* [Your objective]:
Where "unfold" occurs in a line of the entries below, copy that line.

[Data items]
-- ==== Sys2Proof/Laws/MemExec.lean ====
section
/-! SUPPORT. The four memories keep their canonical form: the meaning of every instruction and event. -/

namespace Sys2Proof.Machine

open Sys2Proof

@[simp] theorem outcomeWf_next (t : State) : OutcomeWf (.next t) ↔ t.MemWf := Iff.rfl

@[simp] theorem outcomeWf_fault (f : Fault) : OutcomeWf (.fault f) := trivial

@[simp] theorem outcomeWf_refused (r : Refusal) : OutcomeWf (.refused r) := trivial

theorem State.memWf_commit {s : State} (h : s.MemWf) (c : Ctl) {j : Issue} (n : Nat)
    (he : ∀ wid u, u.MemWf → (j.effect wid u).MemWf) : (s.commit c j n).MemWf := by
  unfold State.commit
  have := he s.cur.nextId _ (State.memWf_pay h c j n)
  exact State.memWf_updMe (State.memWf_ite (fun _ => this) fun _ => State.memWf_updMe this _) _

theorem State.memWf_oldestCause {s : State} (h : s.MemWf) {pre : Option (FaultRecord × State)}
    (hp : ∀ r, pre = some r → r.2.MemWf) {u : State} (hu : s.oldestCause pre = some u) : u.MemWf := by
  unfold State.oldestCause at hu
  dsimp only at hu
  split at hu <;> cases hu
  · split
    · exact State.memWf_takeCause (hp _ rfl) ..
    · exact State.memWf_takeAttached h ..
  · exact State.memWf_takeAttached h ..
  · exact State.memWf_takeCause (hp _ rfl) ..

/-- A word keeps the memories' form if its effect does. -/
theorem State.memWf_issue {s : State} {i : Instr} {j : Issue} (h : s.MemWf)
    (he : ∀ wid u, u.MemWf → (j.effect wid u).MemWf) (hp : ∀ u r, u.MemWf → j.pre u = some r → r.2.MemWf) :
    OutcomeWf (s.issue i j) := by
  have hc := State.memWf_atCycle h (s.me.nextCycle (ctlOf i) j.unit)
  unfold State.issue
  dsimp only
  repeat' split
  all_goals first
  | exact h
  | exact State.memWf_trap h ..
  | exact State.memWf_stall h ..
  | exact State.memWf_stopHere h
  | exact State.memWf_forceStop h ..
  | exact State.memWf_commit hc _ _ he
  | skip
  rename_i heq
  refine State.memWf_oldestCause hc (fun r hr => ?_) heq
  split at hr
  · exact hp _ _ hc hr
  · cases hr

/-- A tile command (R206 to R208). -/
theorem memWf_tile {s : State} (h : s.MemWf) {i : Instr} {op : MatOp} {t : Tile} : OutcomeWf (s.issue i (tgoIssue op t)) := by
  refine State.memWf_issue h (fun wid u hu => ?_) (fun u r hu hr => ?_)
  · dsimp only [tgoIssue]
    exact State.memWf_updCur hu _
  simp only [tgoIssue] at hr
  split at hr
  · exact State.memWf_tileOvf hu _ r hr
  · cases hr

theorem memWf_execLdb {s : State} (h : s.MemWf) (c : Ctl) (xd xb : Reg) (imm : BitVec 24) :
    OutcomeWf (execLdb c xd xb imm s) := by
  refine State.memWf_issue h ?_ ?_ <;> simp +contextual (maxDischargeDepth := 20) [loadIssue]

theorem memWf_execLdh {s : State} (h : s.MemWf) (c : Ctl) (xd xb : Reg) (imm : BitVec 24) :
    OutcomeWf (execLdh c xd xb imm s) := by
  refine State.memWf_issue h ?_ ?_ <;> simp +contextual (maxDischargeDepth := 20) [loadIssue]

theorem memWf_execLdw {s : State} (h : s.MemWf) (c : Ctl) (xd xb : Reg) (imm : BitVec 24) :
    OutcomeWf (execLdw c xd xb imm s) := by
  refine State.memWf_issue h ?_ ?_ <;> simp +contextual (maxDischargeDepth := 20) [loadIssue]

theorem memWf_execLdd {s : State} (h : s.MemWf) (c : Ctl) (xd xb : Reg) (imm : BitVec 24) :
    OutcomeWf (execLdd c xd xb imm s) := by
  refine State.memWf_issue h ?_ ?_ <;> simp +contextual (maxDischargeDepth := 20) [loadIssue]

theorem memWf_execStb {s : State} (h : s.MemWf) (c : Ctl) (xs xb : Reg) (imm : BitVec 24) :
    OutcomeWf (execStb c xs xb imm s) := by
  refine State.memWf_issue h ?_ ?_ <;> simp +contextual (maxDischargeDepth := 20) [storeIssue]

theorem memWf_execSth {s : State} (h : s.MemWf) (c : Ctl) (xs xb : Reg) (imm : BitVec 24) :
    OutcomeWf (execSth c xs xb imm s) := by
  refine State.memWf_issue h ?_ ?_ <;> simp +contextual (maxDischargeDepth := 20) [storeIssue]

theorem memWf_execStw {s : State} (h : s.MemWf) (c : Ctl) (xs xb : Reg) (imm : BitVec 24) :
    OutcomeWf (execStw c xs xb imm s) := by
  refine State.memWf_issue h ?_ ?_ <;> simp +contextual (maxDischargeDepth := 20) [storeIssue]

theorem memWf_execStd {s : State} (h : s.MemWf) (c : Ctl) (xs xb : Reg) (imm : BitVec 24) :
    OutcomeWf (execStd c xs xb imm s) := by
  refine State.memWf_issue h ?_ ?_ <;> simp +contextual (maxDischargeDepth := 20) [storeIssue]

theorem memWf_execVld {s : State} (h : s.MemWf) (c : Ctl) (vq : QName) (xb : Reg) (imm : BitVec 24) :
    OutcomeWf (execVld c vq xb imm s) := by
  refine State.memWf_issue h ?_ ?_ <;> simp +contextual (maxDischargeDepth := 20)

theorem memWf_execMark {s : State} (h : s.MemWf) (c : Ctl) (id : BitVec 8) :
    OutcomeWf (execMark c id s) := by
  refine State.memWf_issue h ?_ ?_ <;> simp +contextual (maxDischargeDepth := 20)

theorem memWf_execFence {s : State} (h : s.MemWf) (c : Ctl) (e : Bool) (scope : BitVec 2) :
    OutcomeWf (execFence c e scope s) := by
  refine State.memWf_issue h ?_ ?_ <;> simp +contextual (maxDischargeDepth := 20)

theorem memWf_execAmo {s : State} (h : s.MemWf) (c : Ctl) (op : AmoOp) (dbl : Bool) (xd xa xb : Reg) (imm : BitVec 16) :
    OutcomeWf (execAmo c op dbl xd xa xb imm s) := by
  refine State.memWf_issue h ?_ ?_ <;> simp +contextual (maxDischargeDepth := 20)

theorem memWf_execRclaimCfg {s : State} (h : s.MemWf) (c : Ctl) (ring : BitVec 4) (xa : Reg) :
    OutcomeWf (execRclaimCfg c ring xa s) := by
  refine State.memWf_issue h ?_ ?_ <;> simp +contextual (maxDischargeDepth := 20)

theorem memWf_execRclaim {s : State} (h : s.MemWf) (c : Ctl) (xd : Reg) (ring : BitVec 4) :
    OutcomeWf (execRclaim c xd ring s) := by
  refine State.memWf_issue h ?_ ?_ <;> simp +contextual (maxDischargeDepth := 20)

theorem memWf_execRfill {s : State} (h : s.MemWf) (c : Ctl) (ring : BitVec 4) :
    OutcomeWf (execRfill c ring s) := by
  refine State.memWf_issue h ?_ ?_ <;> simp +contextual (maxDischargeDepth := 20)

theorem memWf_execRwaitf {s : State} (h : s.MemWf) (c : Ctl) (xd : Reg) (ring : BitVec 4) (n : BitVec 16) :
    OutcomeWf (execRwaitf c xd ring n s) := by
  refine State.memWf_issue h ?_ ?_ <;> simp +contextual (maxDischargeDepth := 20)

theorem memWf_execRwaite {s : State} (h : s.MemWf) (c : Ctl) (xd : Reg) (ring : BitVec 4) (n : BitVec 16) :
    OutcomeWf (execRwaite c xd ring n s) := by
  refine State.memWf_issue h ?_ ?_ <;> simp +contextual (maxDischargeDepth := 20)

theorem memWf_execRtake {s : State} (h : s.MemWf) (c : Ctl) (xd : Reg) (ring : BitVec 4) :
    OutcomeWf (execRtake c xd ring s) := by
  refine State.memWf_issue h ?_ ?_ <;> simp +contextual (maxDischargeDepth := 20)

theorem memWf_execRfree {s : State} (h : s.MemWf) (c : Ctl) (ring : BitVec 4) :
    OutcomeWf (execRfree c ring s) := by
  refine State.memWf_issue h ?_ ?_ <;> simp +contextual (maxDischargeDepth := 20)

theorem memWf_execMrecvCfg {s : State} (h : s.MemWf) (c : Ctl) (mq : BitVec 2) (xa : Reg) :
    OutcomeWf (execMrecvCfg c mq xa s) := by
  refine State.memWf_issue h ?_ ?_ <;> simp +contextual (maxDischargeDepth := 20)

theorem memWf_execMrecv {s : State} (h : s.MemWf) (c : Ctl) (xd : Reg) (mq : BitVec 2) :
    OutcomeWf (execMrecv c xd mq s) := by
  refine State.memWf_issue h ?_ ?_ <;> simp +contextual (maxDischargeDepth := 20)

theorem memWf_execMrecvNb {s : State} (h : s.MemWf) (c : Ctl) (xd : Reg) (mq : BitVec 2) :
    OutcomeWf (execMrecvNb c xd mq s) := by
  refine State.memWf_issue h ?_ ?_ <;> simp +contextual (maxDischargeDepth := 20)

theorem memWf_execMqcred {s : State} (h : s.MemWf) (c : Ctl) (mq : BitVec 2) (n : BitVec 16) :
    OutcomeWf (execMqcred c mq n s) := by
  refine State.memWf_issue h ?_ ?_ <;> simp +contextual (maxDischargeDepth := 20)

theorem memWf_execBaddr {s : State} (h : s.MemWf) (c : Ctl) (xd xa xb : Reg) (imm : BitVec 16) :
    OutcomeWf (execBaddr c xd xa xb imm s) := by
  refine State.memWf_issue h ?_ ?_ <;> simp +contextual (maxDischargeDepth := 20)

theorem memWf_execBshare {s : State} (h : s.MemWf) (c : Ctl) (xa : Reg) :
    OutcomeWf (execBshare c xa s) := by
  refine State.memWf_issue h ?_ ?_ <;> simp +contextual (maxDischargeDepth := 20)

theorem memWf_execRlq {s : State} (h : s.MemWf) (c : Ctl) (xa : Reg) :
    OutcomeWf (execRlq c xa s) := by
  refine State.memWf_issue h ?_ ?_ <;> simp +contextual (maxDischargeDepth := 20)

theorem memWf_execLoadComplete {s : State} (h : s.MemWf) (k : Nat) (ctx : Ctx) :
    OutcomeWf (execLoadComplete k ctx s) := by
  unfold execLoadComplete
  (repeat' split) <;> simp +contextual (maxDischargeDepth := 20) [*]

* [Answer for this exercise]:
  unfold State.commit
  unfold State.oldestCause at hu
  unfold State.issue
  unfold execLoadComplete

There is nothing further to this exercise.